Вернулся к печи. Подкинул дров, чтобы пламя гудело ровно и ярко.
— Ну что, оружейный завод имени попаданца Максима, — пробормотал я, разглаживая на колене мятый лист. — Начинаем первую смену.
Рука дрожала, выводя линии. Но мозг работал четко, подкидывая образы из той, другой жизни.
Ствол.
Я начертил круг. Внутри — звезда. Семь нарезов. Не четыре, как делают сейчас, а семь. Шаг витка… Я напряг память. Один оборот на тридцать калибров? Кажется, так писали в вики. Пуля должна вращаться быстро, как волчок, чтобы гироскопический эффект держал её на траектории. Семь глубоких канавок, которые закрутят свинец, не давая ему кувыркаться в полете.
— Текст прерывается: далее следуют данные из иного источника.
/-- Plans a pass at the frontier and begins its writing, or its pre-read where one is due (R200, R202). -/
def planPass (c : Nat) (s : State) : State :=
  let s := dropBadLanes c s
  let w := wcar s c
  match blockAt c w.frontier with
  | none => s
  | some (lf, z, b) =>
    let lim := passLimit s z b
    let (ks, s) := gather c w.frontier lim w.queue.length w.queue s
    let last := ks.foldl (fun a k => match (skeinOf s k).bind (fun k => k.place.getD c none) with
      | some p => max a ((stepLane c p).1 + 1)
      | none => a) (w.frontier + 1)
    let here := (carOfS s c).lf = lf && (carOfS s c).turn = turnOfSlot z (4 * b) % 10625
    if ks.isEmpty || !here then s
    else
      let s := modWcar c (fun w => { w with passStart := w.frontier, passSkeins := ks, passBlocks := last - w.frontier }) s
      let due := (flag s Fld.WRP_CTRL_PREREAD_ALWAYS || w.lastEnd ≠ some w.frontier) && w.preRead ≠ some w.frontier
      if due then modWcar c (fun w => { w with state := .preRead }) s
      else if ks.all (pulseAcked s) then beginPass c lf z ks s
      else s

/-- PASS_START (R200). -/
def passStartEff (c : Nat) (s : State) : State :=
  if 4 ≤ c || !mayPass s c then s else planPass c s

/-- PRE_READ (R202): the pre-read revolution ends; written is the first slot found not BLANK, as its block within the
pass and how many slots were found, or none. -/
def preReadEff (c : Nat) (written : Option (Nat × Nat)) (s : State) : State :=
  if 4 ≤ c || (wcar s c).state ≠ .preRead then s
  else
    let w := wcar s c
    match written with
    | none =>
      let s := modWcar c (fun w => { w with state := .idle, preRead := some w.frontier }) s
      if mayPass s c then planPass c s else s
    | some (k, n) =>
      let k := min k (w.passBlocks - 1)
      -- skeins already placed at or before the moved frontier are formed again, uncounted
      let s := modWcar c (fun w => { w with frontier := w.frontier + k + 1, passSkeins := [], preRead := none, state := .idle }) s
      let s := forEach (fun key s => reform key false s)
        ((wcar s c).queue.filter (fun key => match (skeinOf s key).bind (fun k => k.place.getD c none) with
          | some p => decide ((stepLane c p).1 < (wcar s c).frontier)
          | none => false)) s
      let s := bumpBy (Reg.WRP_CNT + 32) (max 1 n) s
      let s := evt Fld.WRP_EVT_WRITTEN_FOUND (uCar c) [⟨1, c⟩] s
      if mayPass s c then planPass c s else s

/-- KIND of a member (R95). -/
def kindCode : MemberKind → Nat
  | .parity => 0x02
  | .knot _ _ => 0x03
  | .ckpt _ _ => 0x04
  | .fill => 0x05
  | .empty => 0x05
  | _ => 0x01

/-- VOLUME and CFLAGS of a member's metadata (Table 03-4). -/
def kindVolume : MemberKind → Nat × Nat
  | .block _ v => (v, 0)
  | .hank v => (v, 1)
  | .reloc v h => (v, 2 + (if h then 1 else 0))
  | _ => (0xFF, 0)

/-- The payload of member m of a skein as written. -/
def memberPayload (k : Skein) (m : Nat) : List Byte :=
  let x := k.members.getD m {}
  let stored := rotate x.rot x.data
  stored ++ metaBytes stored (k.number.getD 0) m (kindCode x.kind) x.rot (placeOf k) (kindVolume x.kind).1 (kindVolume x.kind).2

/-- The payload of a fill member of a lane without a skein (R98, R200). -/
def fillPayload : List Byte :=
  let d := List.replicate 4096 (0 : Byte)
  d ++ metaBytes d 0xFFFFFFFF 0xFF 0x05 0 [] 0xFF 0

/-- The address of a slot of a start (R97). -/
def slotAddr (lf zone slot start : Nat) : Nat :=
  withJ (placement lf zone (slot / 4) ((start + 8 - 2 * (slot % 4)) % 8)) (slot % 4)

/-- The slots of a pass that no skein takes and that their strands can write, as addresses (R199, R200), those after the
zone's last block included. -/
def fillSlots (s : State) (c : Nat) : List Nat :=
  let w := wcar s c
  let taken := w.passSkeins.filterMap (fun key => (skeinOf s key).bind (fun k => k.place.getD c none))
  let blocks := (upFrom w.passStart w.passBlocks).filterMap (blockAt c)
  let lanes := blocks.flatMap (fun (e : Nat × Nat × Nat) => (List.range 8).flatMap (fun l =>
    let p := placement e.1 e.2.1 e.2.2 l
    if taken.contains p then []
    else ((List.range 4).filter (fun j => strandWrites s c ((l + 2 * j) % 8))).map (fun j => withJ p j)))
  let tail := match blocks.getLast? with
    | some (lf, z, b) =>
      if b + 1 = firstBlock z + blocksIn z then
        (upFrom (4 * (b + 1)) (slotsIn z - 4 * (b + 1))).flatMap (fun i =>
          ((List.range 8).filter (strandWrites s c)).map (slotAddr lf z i))
      else []
    | none => []
  lanes ++ tail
Это было сложно, но понятно. Главный «чит-код» крылся в самой пуле.
Я нарисовал её в разрезе.
Не шар. Шар — это аэродинамическое убожество. Цилиндр с конической головой. «Желудь», несущий смерть. Он тяжелее шара того же калибра, значит, лучше сохраняет энергию.
Но главное — дно.
Я нажимом карандаша выделил выемку в донной части. Коническое углубление.
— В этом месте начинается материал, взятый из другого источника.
-- ==== Sys2Proof/Machine/Hank.lean ====
section
/-! DEFINITION. The hank engines: dispatch, coding with its check, decompression for reads, faults and restores (R233 to
R235, R240, R242 to R245). -/

namespace Sys2Proof.Machine

/-- A hank engine. -/
def hengOf (s : State) (n : Nat) : HankEng := s.media.hank.engines.getD n {}

/-- Changes a hank engine. -/
def modHeng (n : Nat) (f : HankEng → HankEng) (s : State) : State :=
  { s with media := { s.media with hank := { s.media.hank with engines := modAt n f s.media.hank.engines } } }

/-- Replaces the queue of requests. -/
def putHankQueue (q : List HankReq) (s : State) : State :=
  { s with media := { s.media with hank := { s.media.hank with queue := q } } }

/-- Engines that may be used now (R243). -/
def hankLimit (s : State) : Nat :=
  let inS := ((List.range 6).filter (hankInService s)).length
  if s.pwr.crit then min 2 inS else inS

/-- The older of two requests: acceptance number, then order in the command. -/
def olderReq (a b : HankReq) : Bool := decide (a.seq < b.seq) || (a.seq == b.seq && decide (a.lba ≤ b.lba))

/-- The oldest request that engine n may take; a second attempt goes to the lowest-numbered other engine in service
(R242). -/
def nextReq (s : State) (n : Nat) : Option HankReq :=
  let may (r : HankReq) : Bool := match r.failedOn with
    | none => true
    | some f => (List.range 6).find? (fun e => e ≠ f && hankInService s e) == some n
  (s.media.hank.queue.filter may).foldl (fun b r => match b with | none => some r | some x => if olderReq x r then some x else some r) none

/-- HANK_DISPATCH on engine n (R243). -/
def hankDispatchEff (n : Nat) (s : State) : State :=
  let busy := (s.media.hank.engines.filter (fun e => e.req.isSome)).length
  if 6 ≤ n || !hankInService s n || (hengOf s n).use ≠ .idle || hankLimit s ≤ busy || bit (getF s Fld.HNK_CTRL_RESTORE) n then s
  else match nextReq s n with
    | none => s
    | some r =>
      let s := putHankQueue (s.media.hank.queue.erase r) s
      modHeng n (fun e => { e with use := if r.decompress then .decompressing else .coding, req := some r }) s

/-! ### Reads of hanks (R240, R241) -/

/-- The entries of the hank that block i of a read resolves to. -/
def hankOfBlock (s : State) (c : Cmd) (i : Nat) : List MapEntry :=
  let map := (volOf s c.cmd.volume).map
  match c.snap.getD i .never with
  | .mapped e _ => match map[e]? with
    | some x => if x.hank then (entryGroup map e).filterMap (fun j => map[j]?) else []
    | none => []
  | _ => []

/-- A request for the hank of this command is queued or running. -/
def hankAsked (s : State) (t lba : Nat) : Bool :=
  let hit (r : HankReq) : Bool := r.decompress && r.tag == t && r.lba == lba
  s.media.hank.queue.any hit || (s.media.hank.engines.filterMap (·.req)).any hit

/-- Queues the decompression of a hank once all its members are in the cache; with no engine in service the command ends
(R235, R240). -/
def hankReadOne (t : Nat) (s : State) : State :=
  match cmdOf s t with
  | none => s
  | some c =>
    if c.cmd.opcode ≠ opRead || c.state ≠ .running then s
    else
      let open_ := (List.range c.cmd.count).filter (fun i => !(hankOfBlock s c i).isEmpty && (Tbl.get [] i c.got).isEmpty &&
        !c.fails.any (fun f => f.1 == i))
      if open_.isEmpty then s
      else if noHankEngine s then noEngineEvt (gcHeld (leaveLadders t (endCmd t .unitNotReady 0 s)))
      else forEach (fun i s =>
        let es := hankOfBlock s c i
        match es with
        | [] => s
        | e :: _ =>
          let ms := es.flatMap entryMembers
          let got := ms.map (fun m => cachedOf s m.1 m.2)
          if got.all Option.isSome && !hankAsked s t e.lba then
            let bytes := (got.filterMap id).flatMap (·.data)
            let r : HankReq := {
              vol := c.cmd.volume, decompress := true, seq := c.seq, lba := e.lba, tag := t, stream := bytes.drop e.offset }
            putHankQueue (s.media.hank.queue ++ [r]) s
          else s) open_ s

/-- Goes over every read. -/
def hankReads (s : State) : State := forEach (fun e s => hankReadOne e.1 s) (cmds s) s

/-! ### Ends of requests -/

/-- An engine becomes FAULTED (R234, R242); NO_ENGINE follows the last one out of service, and what needs an engine ends
(R235). -/
def hankFault (n : Nat) (s : State) : State :=
  let s := modHeng n (fun e => { e with faulted := true }) s
  let s := evt Fld.HNK_EVT_ENGINE_FAULT noUnit [⟨1, n⟩] (bump Reg.HNK_CNT 6 s)
  if noHankEngine s then hankReads (settle (noEngineEvt s)) else s

/-- An engine is free again, or begins the restore test asked of it meanwhile (R242). -/
def hankFree (n : Nat) (s : State) : State :=
  modHeng n (fun e => { e with req := none, use := if bit (getF s Fld.HNK_CTRL_RESTORE) n then .restoring else .idle }) s

/-- HANK_CODE_COMPLETE: sound says that the engine's check and comparison pass (R233, R234). -/
def hankCodeEff (n : Nat) (sound : Bool) (s : State) : State :=
  let e := hengOf s n
  match e.req with
  | none => s
  | some r =>
    if e.use ≠ .coding then s
    else
      let good := sound && !flag s Fld.HNK_CTRL_FORCE_MISMATCH
      let s := setF Fld.HNK_CTRL_FORCE_MISMATCH 0 (hankFree n s)
      if good then
        match hankOf s r.hank with
        | none => s
        | some p =>
          let v := volOf s p.vol
          let data := (inStream (s.media.held.filter (fun h => h.vol == p.vol && h.seq == p.seq && decide (p.lba ≤ h.lba) &&
            decide (h.lba < p.lba + 16)))).flatMap (·.data)
          let (bytes, raw) := codeHank v.compMode v.compLevel data
          let s := bump Reg.HNK_CNT 0 s
          let s := if raw then bump Reg.HNK_CNT 1 s else s
          formAll (modHank r.hank (fun p => { p with stored := some bytes, raw := raw }) s)
      else
        let s := evt Fld.HNK_EVT_COMPARE_MISMATCH noUnit [⟨1, n⟩] (bump Reg.HNK_CNT 3 s)
        let s := if (hankOf s r.hank).isSome then putHankQueue (s.media.hank.queue ++ [r]) s else s
        hankFault n s

/-- The blocks of a read that resolve to the hank with first block lba. -/
def blocksOfHank (s : State) (c : Cmd) (lba : Nat) : List Nat :=
  (List.range c.cmd.count).filter (fun i => match hankOfBlock s c i with | e :: _ => e.lba == lba | [] => false)

/-- A hank that could not be decompressed: its blocks end HANK_CHECK_FAIL (R242, R245). -/
def hankFailed (r : HankReq) (first : Nat) (second : Nat) (s : State) : State :=
  let s := bump Reg.HNK_CNT 5 s
  let s := evt Fld.HNK_EVT_HANK_CHECK_FAIL noUnit [⟨1, first⟩, ⟨1, second⟩, ⟨1, r.vol⟩, ⟨5, r.lba⟩] s
  match cmdOf s r.tag with
  | some c => modCmd r.tag (fun c' => { c' with fails := c'.fails ++ (blocksOfHank s c r.lba).map (fun i => (i, Status.hankCheckFail)) }) s
  | none => s

/-- HANK_DECOMPRESS_COMPLETE: sound says that the engine itself worked (R241, R242). -/
def hankDecompressEff (n : Nat) (sound : Bool) (s : State) : State :=
  let e := hengOf s n
  match e.req with
  | none => s
  | some r =>
    if e.use ≠ .decompressing then s
    else
      let s := hankFree n s
      match (if sound then decodeHank r.stream else none) with
      | some out =>
        let s := bump Reg.HNK_CNT 2 s
        let s := match cmdOf s r.tag with
          | some c =>
            let bs := blocksOfHank s c r.lba
            let ms := (bs.take 1).flatMap (fun i => (hankOfBlock s c i).flatMap entryMembers)
            let cs := ms.filterMap (fun m => cachedOf s m.1 m.2)
            modCmd r.tag (fun c => { c with
              got := bs.foldl (fun t i => Tbl.put [] i (slice out (4096 * (c.cmd.lba + i - r.lba)) 4096) t) c.got,
              media := cs.foldl (fun a m => max a m.media) c.media, step := cs.foldl (fun a m => max a m.recovered) c.step }) s
          | none => s
        match r.failedOn with
        | some f => hankFault f s
        | none => s
      | none =>
        let s := bump Reg.HNK_CNT 4 s
        match r.failedOn with
        | some f => hankFailed r f n s
        | none =>
          if (List.range 6).any (fun x => x ≠ n && hankInService s x)
          then putHankQueue (s.media.hank.queue ++ [{ r with failedOn := some n }]) s
          else hankFailed r n 0xFF s

/-! ### Restores and the forced mismatch -/

/-- HANK_RESTORE of engine n (R242). -/
def hankRestoreEff (n : Nat) (s : State) : State :=
  let en := match s.img.running with | some i => i.bind.hankEnabled | none => 0
  if 6 ≤ n || en ≤ n || (hengOf s n).bistFailed then s
  else
    let s := setF Fld.HNK_CTRL_RESTORE (getF s Fld.HNK_CTRL_RESTORE ||| 2 ^ n) s
    if (hengOf s n).use = .idle then modHeng n (fun e => { e with use := .restoring }) s else s

/-- HANK_RESTORE_DONE: pass says that stream, trailer and output equal the ROM's reference. -/
def hankRestoreDoneEff (n : Nat) (pass : Bool) (s : State) : State :=
  if (hengOf s n).use ≠ .restoring then s
  else
    let m := getF s Fld.HNK_CTRL_RESTORE
    let s := setF Fld.HNK_CTRL_RESTORE (if bit m n then m - 2 ^ n else m) s
    let was := (hengOf s n).faulted
    let s := modHeng n (fun e => { e with use := .idle, faulted := !pass }) s
    if pass then bump Reg.HNK_CNT 7 s
    else
      let s := if was then s else bump Reg.HNK_CNT 6 s
      let s := evt Fld.HNK_EVT_ENGINE_FAULT noUnit [⟨1, n⟩] s
      if noHankEngine s && !was then hankReads (settle (noEngineEvt s)) else s

/-- HANK_FORCE_MISMATCH (R244). -/
def hankForceEff (on : Bool) (s : State) : State := setFlag Fld.HNK_CTRL_FORCE_MISMATCH on s

end Sys2Proof.Machine
end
В этом была вся соль. В этом был мой билет в жизнь.
Сейчас солдаты используют пулю меньшего диаметра, чем ствол, чтобы она легко проскакивала внутрь при заряжании. Из-за этого при выстреле пороховые газы прорываются в зазор (люфт, черт бы его побрал!), пуля болтается в стволе, как ложка в стакане, и летит туда, куда бог пошлет.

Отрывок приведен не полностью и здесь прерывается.